Exercise – Starting at the first line of the listing below and ending at the line with "Obligations.LevelChangesOnlyByTheEnvironment := by", copy each line exactly.

Entries provided –
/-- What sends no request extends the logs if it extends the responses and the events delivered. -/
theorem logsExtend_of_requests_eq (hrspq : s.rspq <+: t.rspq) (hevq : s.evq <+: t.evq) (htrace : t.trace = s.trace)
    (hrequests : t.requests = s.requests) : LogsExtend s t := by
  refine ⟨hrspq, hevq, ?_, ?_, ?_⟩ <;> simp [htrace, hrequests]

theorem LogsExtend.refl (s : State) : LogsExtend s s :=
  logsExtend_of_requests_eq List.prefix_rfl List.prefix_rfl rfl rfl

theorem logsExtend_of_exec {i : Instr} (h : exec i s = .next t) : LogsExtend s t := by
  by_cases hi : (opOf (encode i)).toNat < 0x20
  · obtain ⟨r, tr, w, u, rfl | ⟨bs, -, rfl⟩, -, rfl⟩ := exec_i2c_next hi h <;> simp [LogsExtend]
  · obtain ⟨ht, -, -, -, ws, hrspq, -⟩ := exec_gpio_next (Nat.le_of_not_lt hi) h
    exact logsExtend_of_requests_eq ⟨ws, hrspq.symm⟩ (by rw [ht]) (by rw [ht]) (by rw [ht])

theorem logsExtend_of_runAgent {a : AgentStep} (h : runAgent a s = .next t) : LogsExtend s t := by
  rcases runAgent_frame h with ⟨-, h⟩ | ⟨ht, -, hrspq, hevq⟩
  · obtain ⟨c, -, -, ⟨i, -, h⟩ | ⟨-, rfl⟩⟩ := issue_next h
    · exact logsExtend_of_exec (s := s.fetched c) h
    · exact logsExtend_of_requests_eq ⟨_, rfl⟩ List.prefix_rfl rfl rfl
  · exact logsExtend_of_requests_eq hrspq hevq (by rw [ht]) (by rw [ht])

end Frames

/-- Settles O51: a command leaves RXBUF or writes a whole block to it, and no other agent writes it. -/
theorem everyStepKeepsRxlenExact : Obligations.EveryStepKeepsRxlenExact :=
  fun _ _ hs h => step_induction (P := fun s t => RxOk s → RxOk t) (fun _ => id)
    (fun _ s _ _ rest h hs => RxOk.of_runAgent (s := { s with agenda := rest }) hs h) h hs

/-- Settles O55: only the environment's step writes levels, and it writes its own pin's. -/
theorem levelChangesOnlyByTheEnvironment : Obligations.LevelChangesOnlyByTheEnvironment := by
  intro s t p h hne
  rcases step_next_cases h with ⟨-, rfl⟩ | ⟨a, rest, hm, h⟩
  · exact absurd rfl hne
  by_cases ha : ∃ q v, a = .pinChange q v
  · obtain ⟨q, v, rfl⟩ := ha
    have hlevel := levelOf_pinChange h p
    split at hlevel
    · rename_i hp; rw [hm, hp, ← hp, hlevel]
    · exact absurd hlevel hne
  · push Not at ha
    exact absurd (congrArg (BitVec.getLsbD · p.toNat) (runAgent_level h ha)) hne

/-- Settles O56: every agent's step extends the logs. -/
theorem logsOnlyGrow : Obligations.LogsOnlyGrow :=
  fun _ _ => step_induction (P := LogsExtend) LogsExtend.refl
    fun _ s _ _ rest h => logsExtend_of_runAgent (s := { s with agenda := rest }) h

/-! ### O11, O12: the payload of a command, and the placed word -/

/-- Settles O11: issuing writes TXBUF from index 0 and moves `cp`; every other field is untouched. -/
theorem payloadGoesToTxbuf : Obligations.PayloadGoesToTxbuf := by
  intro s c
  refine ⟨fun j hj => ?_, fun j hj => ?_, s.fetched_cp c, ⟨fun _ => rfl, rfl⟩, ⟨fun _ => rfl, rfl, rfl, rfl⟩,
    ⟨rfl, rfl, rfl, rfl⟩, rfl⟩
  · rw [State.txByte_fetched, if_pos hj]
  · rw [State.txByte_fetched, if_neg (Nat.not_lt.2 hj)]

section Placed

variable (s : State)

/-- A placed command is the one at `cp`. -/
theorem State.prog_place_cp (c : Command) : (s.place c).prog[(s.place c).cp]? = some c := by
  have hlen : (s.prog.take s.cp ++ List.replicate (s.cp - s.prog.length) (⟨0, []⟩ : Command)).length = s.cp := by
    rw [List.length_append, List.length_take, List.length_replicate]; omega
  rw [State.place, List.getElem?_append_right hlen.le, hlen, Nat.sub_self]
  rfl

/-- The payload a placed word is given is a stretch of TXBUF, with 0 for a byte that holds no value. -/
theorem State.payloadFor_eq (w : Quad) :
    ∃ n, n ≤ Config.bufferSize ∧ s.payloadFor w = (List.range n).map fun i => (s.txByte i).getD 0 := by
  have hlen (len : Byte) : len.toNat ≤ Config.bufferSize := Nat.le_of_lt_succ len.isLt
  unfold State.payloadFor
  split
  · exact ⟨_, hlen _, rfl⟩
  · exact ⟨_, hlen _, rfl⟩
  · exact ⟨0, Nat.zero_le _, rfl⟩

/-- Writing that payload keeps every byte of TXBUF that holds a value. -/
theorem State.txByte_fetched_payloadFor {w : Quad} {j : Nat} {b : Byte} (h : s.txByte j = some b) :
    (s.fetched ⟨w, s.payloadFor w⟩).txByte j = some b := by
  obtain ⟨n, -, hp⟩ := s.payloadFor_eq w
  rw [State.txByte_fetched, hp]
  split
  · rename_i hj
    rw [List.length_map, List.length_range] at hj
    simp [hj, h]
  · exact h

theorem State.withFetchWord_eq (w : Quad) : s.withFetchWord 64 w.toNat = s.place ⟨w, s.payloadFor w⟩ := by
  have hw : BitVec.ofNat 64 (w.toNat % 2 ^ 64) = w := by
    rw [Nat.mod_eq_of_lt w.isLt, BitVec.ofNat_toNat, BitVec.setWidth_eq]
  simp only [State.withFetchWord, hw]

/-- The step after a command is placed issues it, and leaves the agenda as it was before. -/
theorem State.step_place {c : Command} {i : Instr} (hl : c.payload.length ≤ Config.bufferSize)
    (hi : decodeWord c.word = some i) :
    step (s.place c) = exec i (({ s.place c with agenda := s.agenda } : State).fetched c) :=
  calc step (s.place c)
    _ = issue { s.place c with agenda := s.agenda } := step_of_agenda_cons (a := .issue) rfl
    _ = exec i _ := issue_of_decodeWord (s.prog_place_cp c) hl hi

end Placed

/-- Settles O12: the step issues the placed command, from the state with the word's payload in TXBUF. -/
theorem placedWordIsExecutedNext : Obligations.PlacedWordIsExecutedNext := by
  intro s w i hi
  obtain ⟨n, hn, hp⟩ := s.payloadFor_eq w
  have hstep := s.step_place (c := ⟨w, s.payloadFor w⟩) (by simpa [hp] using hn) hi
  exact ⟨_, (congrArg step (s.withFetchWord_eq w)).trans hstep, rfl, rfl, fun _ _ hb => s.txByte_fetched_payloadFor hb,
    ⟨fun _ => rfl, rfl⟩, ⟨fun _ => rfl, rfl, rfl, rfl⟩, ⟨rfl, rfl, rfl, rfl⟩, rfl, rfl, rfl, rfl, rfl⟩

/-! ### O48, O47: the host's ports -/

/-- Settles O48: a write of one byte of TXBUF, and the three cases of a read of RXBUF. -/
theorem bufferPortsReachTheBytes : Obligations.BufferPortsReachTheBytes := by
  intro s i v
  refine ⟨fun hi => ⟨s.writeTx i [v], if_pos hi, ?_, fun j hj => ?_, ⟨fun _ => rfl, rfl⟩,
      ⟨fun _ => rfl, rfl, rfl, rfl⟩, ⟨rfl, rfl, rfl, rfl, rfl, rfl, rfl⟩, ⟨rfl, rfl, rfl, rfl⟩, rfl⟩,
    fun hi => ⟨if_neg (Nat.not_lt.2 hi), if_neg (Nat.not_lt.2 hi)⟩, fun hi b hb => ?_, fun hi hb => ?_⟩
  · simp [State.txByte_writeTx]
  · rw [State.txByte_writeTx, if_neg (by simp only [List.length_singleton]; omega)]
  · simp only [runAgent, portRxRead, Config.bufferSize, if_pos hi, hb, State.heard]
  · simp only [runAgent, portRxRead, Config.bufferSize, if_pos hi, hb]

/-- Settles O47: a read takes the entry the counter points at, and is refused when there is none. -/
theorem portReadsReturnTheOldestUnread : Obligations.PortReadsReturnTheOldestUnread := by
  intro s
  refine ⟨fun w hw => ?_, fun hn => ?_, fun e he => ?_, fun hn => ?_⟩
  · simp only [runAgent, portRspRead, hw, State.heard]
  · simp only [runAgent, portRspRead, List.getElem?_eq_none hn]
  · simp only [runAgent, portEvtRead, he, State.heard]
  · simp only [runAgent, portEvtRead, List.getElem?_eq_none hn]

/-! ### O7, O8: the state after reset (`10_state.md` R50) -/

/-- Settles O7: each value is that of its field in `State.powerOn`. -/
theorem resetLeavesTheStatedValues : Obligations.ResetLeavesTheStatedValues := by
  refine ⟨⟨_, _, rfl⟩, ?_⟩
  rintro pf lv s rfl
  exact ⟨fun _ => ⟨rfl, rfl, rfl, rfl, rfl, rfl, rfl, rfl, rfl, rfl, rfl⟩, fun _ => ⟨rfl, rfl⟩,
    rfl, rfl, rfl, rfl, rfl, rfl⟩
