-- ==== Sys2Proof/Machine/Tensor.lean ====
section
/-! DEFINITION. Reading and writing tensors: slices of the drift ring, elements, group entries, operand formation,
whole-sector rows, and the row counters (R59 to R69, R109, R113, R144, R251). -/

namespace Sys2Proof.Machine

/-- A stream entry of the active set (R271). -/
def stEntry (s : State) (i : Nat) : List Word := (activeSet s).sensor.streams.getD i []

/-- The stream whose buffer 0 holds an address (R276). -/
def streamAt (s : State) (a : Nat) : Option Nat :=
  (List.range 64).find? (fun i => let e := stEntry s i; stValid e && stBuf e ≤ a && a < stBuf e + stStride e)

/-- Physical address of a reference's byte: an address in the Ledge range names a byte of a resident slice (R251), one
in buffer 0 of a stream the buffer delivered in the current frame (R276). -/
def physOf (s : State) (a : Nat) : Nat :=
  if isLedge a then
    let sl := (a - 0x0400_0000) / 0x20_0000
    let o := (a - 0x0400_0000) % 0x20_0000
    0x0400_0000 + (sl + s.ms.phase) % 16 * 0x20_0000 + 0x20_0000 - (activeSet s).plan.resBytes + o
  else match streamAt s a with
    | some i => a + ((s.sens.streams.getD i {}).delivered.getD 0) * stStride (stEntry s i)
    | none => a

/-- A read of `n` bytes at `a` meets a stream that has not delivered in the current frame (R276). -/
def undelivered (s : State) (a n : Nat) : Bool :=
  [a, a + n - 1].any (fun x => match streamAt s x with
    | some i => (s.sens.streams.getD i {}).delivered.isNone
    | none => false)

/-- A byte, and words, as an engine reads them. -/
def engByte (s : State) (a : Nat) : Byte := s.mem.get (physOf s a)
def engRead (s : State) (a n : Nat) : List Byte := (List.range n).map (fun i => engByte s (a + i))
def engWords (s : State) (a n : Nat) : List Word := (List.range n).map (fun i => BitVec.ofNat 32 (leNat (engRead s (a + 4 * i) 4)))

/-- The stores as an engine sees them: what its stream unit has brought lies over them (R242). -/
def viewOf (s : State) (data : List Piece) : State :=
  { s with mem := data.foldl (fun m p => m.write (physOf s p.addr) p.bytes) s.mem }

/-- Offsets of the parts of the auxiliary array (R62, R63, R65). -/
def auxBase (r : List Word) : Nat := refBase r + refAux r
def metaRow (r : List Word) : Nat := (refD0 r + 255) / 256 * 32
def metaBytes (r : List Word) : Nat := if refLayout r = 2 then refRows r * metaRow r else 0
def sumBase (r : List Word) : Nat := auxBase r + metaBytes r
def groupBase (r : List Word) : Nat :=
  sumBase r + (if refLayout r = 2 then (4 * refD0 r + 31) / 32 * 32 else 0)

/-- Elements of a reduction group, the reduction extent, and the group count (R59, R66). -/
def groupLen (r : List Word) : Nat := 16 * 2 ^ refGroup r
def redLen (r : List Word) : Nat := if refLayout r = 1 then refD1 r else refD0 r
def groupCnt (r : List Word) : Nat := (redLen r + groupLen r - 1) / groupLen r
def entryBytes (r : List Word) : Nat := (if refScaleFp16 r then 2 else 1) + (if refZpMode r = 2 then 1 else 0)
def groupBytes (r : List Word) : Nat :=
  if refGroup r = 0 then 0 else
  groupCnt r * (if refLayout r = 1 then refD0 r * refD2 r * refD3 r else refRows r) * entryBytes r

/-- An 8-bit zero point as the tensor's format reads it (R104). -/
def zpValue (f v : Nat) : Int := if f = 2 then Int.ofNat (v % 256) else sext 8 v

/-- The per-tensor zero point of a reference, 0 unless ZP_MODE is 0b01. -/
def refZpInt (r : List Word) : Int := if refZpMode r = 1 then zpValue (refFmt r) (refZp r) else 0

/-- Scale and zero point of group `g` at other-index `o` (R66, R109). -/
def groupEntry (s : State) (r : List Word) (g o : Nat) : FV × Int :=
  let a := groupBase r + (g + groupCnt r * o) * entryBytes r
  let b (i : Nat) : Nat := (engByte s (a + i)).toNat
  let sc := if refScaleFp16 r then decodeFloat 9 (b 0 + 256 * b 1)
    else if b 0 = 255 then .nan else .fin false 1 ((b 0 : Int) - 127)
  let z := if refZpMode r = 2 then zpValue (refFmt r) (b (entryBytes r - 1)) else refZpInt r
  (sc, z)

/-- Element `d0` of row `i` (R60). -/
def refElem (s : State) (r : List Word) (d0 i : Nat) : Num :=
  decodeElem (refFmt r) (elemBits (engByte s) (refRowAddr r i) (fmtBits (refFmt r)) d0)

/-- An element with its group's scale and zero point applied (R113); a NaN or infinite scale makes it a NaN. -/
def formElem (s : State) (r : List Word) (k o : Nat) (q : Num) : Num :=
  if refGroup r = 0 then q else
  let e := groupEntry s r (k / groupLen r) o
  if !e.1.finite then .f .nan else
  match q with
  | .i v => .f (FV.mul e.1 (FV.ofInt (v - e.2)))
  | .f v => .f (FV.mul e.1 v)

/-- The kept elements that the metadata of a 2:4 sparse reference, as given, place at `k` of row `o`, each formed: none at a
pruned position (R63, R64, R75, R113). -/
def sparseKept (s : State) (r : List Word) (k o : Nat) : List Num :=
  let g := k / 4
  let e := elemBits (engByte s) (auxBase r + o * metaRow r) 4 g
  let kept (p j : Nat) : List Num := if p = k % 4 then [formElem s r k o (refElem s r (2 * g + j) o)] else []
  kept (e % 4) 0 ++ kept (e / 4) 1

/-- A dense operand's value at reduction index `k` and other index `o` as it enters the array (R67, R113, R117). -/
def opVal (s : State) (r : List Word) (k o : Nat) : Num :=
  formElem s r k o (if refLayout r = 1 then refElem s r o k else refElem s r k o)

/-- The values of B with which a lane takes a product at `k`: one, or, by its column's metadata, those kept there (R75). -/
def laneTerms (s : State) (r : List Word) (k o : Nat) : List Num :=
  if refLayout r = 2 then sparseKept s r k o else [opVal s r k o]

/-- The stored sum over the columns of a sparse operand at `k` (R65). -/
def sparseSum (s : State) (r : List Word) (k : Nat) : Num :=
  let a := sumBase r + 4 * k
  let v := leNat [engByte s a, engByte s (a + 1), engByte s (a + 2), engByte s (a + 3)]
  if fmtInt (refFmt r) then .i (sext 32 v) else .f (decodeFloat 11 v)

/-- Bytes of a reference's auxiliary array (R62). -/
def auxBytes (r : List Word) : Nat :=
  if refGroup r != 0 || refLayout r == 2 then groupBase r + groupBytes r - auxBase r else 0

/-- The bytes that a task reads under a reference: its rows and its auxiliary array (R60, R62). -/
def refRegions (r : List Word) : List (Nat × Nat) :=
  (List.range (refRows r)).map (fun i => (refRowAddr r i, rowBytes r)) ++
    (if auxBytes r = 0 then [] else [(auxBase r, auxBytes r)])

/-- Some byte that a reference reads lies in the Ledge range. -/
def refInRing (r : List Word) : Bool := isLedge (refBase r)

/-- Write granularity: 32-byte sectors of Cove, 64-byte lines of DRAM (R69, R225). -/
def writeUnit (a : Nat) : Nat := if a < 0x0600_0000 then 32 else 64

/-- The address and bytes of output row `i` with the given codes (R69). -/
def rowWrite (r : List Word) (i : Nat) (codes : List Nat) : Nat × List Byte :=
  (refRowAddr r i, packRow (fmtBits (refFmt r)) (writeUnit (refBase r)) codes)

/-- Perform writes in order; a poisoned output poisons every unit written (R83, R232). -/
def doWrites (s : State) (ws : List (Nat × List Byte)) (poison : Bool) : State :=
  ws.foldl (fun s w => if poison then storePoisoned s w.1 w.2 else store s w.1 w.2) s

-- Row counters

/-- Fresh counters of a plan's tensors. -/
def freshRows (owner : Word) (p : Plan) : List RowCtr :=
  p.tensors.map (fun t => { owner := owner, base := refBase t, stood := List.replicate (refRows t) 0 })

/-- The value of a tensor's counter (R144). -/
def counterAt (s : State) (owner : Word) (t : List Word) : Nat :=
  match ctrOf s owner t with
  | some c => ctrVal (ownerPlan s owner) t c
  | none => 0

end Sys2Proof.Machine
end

Expected output –
/-- What sends no request extends the logs if it extends the responses and the events delivered. -/
theorem logsExtend_of_requests_eq (hrspq : s.rspq <+: t.rspq) (hevq : s.evq <+: t.evq) (htrace : t.trace = s.trace)
    (hrequests : t.requests = s.requests) : LogsExtend s t := by
  refine ⟨hrspq, hevq, ?_, ?_, ?_⟩ <;> simp [htrace, hrequests]

theorem LogsExtend.refl (s : State) : LogsExtend s s :=
  logsExtend_of_requests_eq List.prefix_rfl List.prefix_rfl rfl rfl

theorem logsExtend_of_exec {i : Instr} (h : exec i s = .next t) : LogsExtend s t := by
  by_cases hi : (opOf (encode i)).toNat < 0x20
  · obtain ⟨r, tr, w, u, rfl | ⟨bs, -, rfl⟩, -, rfl⟩ := exec_i2c_next hi h <;> simp [LogsExtend]
  · obtain ⟨ht, -, -, -, ws, hrspq, -⟩ := exec_gpio_next (Nat.le_of_not_lt hi) h
    exact logsExtend_of_requests_eq ⟨ws, hrspq.symm⟩ (by rw [ht]) (by rw [ht]) (by rw [ht])

theorem logsExtend_of_runAgent {a : AgentStep} (h : runAgent a s = .next t) : LogsExtend s t := by
  rcases runAgent_frame h with ⟨-, h⟩ | ⟨ht, -, hrspq, hevq⟩
  · obtain ⟨c, -, -, ⟨i, -, h⟩ | ⟨-, rfl⟩⟩ := issue_next h
    · exact logsExtend_of_exec (s := s.fetched c) h
    · exact logsExtend_of_requests_eq ⟨_, rfl⟩ List.prefix_rfl rfl rfl
  · exact logsExtend_of_requests_eq hrspq hevq (by rw [ht]) (by rw [ht])

end Frames

/-- Settles O51: a command leaves RXBUF or writes a whole block to it, and no other agent writes it. -/
theorem everyStepKeepsRxlenExact : Obligations.EveryStepKeepsRxlenExact :=
  fun _ _ hs h => step_induction (P := fun s t => RxOk s → RxOk t) (fun _ => id)
    (fun _ s _ _ rest h hs => RxOk.of_runAgent (s := { s with agenda := rest }) hs h) h hs

/-- Settles O55: only the environment's step writes levels, and it writes its own pin's. -/
theorem levelChangesOnlyByTheEnvironment : Obligations.LevelChangesOnlyByTheEnvironment := by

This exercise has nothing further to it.